++++ EXTRACTED RECORDS ++++

theorem execGrantQuery_only (hd : Hdr) (inst : BitVec 8) (fam : BitVec 8) (addr : BitVec 128) (udp : BitVec 16) (s : State) : OnlyAns [.hif] s (Sys2Proof.Machine.execGrantQuery hd inst fam addr udp s) := by
  unfold Sys2Proof.Machine.execGrantQuery
  repeat' first
    | (with_reducible apply OnlyAns.next)
    | (with_reducible apply OnlyAns.cmd)
    | (with_reducible apply OnlyAns.keyCmd)
    | (with_reducible apply OnlyAns.tcoHost)
    | (with_reducible apply OnlyAns.ite <;> intro _)
    | decide
    | with_reducible (apply Only.step (M := [.cnt]); rotate_left; apply perfAdd_only; decide)
    | ((fail_if_no_progress extract_lets +onlyGivenNames x); refine Only.cut (L := [.hif]) (s := s) (x := x) ?_ ?_; rotate_left; intro hx; clear_value x; rotate_left; dsimp only [x])
    | ((fail_if_no_progress extract_lets +onlyGivenNames x); refine Only.named (b := x.not) ?_; clear_value x)
    | (fail_if_no_progress extract_lets +onlyGivenNames x)
    | with_reducible apply Only.refl
    | with_reducible assumption
    | (with_reducible apply Only.ite <;> intro _)
    | with_reducible (apply Only.step (M := [.hif]); rotate_left; apply complete_only; decide)
    | with_reducible (refine Only.sndEq (by assumption) ?_)
    | with_reducible (refine Only.fstEq (by assumption) ?_)
    | dsimp only
    | dsimp +zetaDelta only
    | split
    | (clear_value *; split)

theorem execGrantCancel_only (hd : Hdr) (entry : BitVec 32) (inst : BitVec 8) (s : State) : OnlyAns [.free, .out, .ptp, .eth, .pan, .log, .line, .pair, .links, .rings, .hif, .cnt, .outs] s (Sys2Proof.Machine.execGrantCancel hd entry inst s) := by
  unfold Sys2Proof.Machine.execGrantCancel
  repeat' first
    | (with_reducible apply OnlyAns.next)
    | (with_reducible apply OnlyAns.cmd)
    | (with_reducible apply OnlyAns.keyCmd)
    | (with_reducible apply OnlyAns.tcoHost)
    | (with_reducible apply OnlyAns.ite <;> intro _)
    | decide
    | with_reducible (apply Only.step (M := [.cnt]); rotate_left; apply perfAdd_only; decide)
    | ((fail_if_no_progress extract_lets +onlyGivenNames x); refine Only.cut (L := [.free, .out, .ptp, .eth, .pan, .log, .line, .pair, .links, .rings, .hif, .cnt, .outs]) (s := s) (x := x) ?_ ?_; rotate_left; intro hx; clear_value x; rotate_left; dsimp only [x])
    | ((fail_if_no_progress extract_lets +onlyGivenNames x); refine Only.named (b := x.not) ?_; clear_value x)
    | (fail_if_no_progress extract_lets +onlyGivenNames x)
    | (with_reducible apply Only.foldl; (intro _ _ _))
    | (with_reducible apply Only.foldlFst; (intro _ _ _))
    | with_reducible apply Only.refl
    | with_reducible assumption
    | (with_reducible apply Only.ite <;> intro _)
    | with_reducible (apply Only.step (M := [.hif]); rotate_left; apply fin_only; decide)
    | with_reducible (apply Only.step (M := [.hif]); rotate_left; apply complete_only; decide)
    | with_reducible (apply Only.step (M := [.free, .out, .ptp, .eth, .pan, .log, .line, .pair, .links, .rings, .cnt, .outs]); rotate_left; apply cancelEntry_only; decide)
    | with_reducible (refine Only.sndEq (by assumption) ?_)
    | with_reducible (refine Only.fstEq (by assumption) ?_)
    | dsimp only
    | dsimp +zetaDelta only
    | split
    | (clear_value *; split)

theorem execGrantList_only (hd : Hdr) (first : BitVec 32) (count : BitVec 32) (addr : BitVec 64) (s : State) : OnlyAns [.out, .links, .hif, .cnt] s (Sys2Proof.Machine.execGrantList hd first count addr s) := by
  unfold Sys2Proof.Machine.execGrantList
  repeat' first
    | (with_reducible apply OnlyAns.next)
    | (with_reducible apply OnlyAns.cmd)
    | (with_reducible apply OnlyAns.keyCmd)
    | (with_reducible apply OnlyAns.tcoHost)
    | (with_reducible apply OnlyAns.ite <;> intro _)
    | decide
    | with_reducible (apply Only.step (M := [.cnt]); rotate_left; apply perfAdd_only; decide)
    | ((fail_if_no_progress extract_lets +onlyGivenNames x); refine Only.cut (L := [.out, .links, .hif, .cnt]) (s := s) (x := x) ?_ ?_; rotate_left; intro hx; clear_value x; rotate_left; dsimp only [x])
    | ((fail_if_no_progress extract_lets +onlyGivenNames x); refine Only.named (b := x.not) ?_; clear_value x)
    | (fail_if_no_progress extract_lets +onlyGivenNames x)
    | with_reducible apply Only.refl
    | with_reducible assumption
    | (with_reducible apply Only.ite <;> intro _)
    | with_reducible (apply Only.step (M := [.out, .links, .cnt]); rotate_left; apply hostDma_only; decide)
    | with_reducible (apply Only.step (M := [.hif]); rotate_left; apply complete_only; decide)
    | with_reducible (refine Only.sndEq (by assumption) ?_)
    | with_reducible (refine Only.fstEq (by assumption) ?_)
    | dsimp only
    | dsimp +zetaDelta only
    | split
    | (clear_value *; split)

++++

### EXERCISE INSTRUCTIONS
The entries shown above must be restated word for word.

### SOLVED EXERCISE
theorem execGrantQuery_only (hd : Hdr) (inst : BitVec 8) (fam : BitVec 8) (addr : BitVec 128) (udp : BitVec 16) (s : State) : OnlyAns [.hif] s (Sys2Proof.Machine.execGrantQuery hd inst fam addr udp s) := by
  unfold Sys2Proof.Machine.execGrantQuery
  repeat' first
    | (with_reducible apply OnlyAns.next)
    | (with_reducible apply OnlyAns.cmd)
    | (with_reducible apply OnlyAns.keyCmd)
    | (with_reducible apply OnlyAns.tcoHost)
    | (with_reducible apply OnlyAns.ite <;> intro _)
    | decide
    | with_reducible (apply Only.step (M := [.cnt]); rotate_left; apply perfAdd_only; decide)
    | ((fail_if_no_progress extract_lets +onlyGivenNames x); refine Only.cut (L := [.hif]) (s := s) (x := x) ?_ ?_; rotate_left; intro hx; clear_value x; rotate_left; dsimp only [x])
    | ((fail_if_no_progress extract_lets +onlyGivenNames x); refine Only.named (b := x.not) ?_; clear_value x)
    | (fail_if_no_progress extract_lets +onlyGivenNames x)
    | with_reducible apply Only.refl
    | with_reducible assumption
    | (with_reducible apply Only.ite <;> intro _)
    | with_reducible (apply Only.step (M := [.hif]); rotate_left; apply complete_only; decide)
    | with_reducible (refine Only.sndEq (by assumption) ?_)
    | with_reducible (refine Only.fstEq (by assumption) ?_)
    | dsimp only
    | dsimp +zetaDelta only
    | split
    | (clear_value *; split)

theorem execGrantCancel_only (hd : Hdr) (entry : BitVec 32) (inst : BitVec 8) (s : State) : OnlyAns [.free, .out, .ptp, .eth, .pan, .log, .line, .pair, .links, .rings, .hif, .cnt, .outs] s (Sys2Proof.Machine.execGrantCancel hd entry inst s) := by
  unfold Sys2Proof.Machine.execGrantCancel
  repeat' first
    | (with_reducible apply OnlyAns.next)
    | (with_reducible apply OnlyAns.cmd)
    | (with_reducible apply OnlyAns.keyCmd)
    | (with_reducible apply OnlyAns.tcoHost)
    | (with_reducible apply OnlyAns.ite <;> intro _)
    | decide
    | with_reducible (apply Only.step (M := [.cnt]); rotate_left; apply perfAdd_only; decide)
    | ((fail_if_no_progress extract_lets +onlyGivenNames x); refine Only.cut (L := [.free, .out, .ptp, .eth, .pan, .log, .line, .pair, .links, .rings, .hif, .cnt, .outs]) (s := s) (x := x) ?_ ?_; rotate_left; intro hx; clear_value x; rotate_left; dsimp only [x])
    | ((fail_if_no_progress extract_lets +onlyGivenNames x); refine Only.named (b := x.not) ?_; clear_value x)
    | (fail_if_no_progress extract_lets +onlyGivenNames x)
    | (with_reducible apply Only.foldl; (intro _ _ _))
    | (with_reducible apply Only.foldlFst; (intro _ _ _))
    | with_reducible apply Only.refl
    | with_reducible assumption
    | (with_reducible apply Only.ite <;> intro _)
    | with_reducible (apply Only.step (M := [.hif]); rotate_left; apply fin_only; decide)
    | with_reducible (apply Only.step (M := [.hif]); rotate_left; apply complete_only; decide)
    | with_reducible (apply Only.step (M := [.free, .out, .ptp, .eth, .pan, .log, .line, .pair, .links, .rings, .cnt, .outs]); rotate_left; apply cancelEntry_only; decide)
    | with_reducible (refine Only.sndEq (by assumption) ?_)
    | with_reducible (refine Only.fstEq (by assumption) ?_)
    | dsimp only
    | dsimp +zetaDelta only
    | split
    | (clear_value *; split)

theorem execGrantList_only (hd : Hdr) (first : BitVec 32) (count : BitVec 32) (addr : BitVec 64) (s : State) : OnlyAns [.out, .links, .hif, .cnt] s (Sys2Proof.Machine.execGrantList hd first count addr s) := by
  unfold Sys2Proof.Machine.execGrantList
  repeat' first
    | (with_reducible apply OnlyAns.next)
    | (with_reducible apply OnlyAns.cmd)
    | (with_reducible apply OnlyAns.keyCmd)
    | (with_reducible apply OnlyAns.tcoHost)
    | (with_reducible apply OnlyAns.ite <;> intro _)
    | decide
    | with_reducible (apply Only.step (M := [.cnt]); rotate_left; apply perfAdd_only; decide)
    | ((fail_if_no_progress extract_lets +onlyGivenNames x); refine Only.cut (L := [.out, .links, .hif, .cnt]) (s := s) (x := x) ?_ ?_; rotate_left; intro hx; clear_value x; rotate_left; dsimp only [x])
    | ((fail_if_no_progress extract_lets +onlyGivenNames x); refine Only.named (b := x.not) ?_; clear_value x)
    | (fail_if_no_progress extract_lets +onlyGivenNames x)
    | with_reducible apply Only.refl
    | with_reducible assumption
    | (with_reducible apply Only.ite <;> intro _)
    | with_reducible (apply Only.step (M := [.out, .links, .cnt]); rotate_left; apply hostDma_only; decide)
    | with_reducible (apply Only.step (M := [.hif]); rotate_left; apply complete_only; decide)
    | with_reducible (refine Only.sndEq (by assumption) ?_)
    | with_reducible (refine Only.fstEq (by assumption) ?_)
    | dsimp only
    | dsimp +zetaDelta only
    | split
    | (clear_value *; split)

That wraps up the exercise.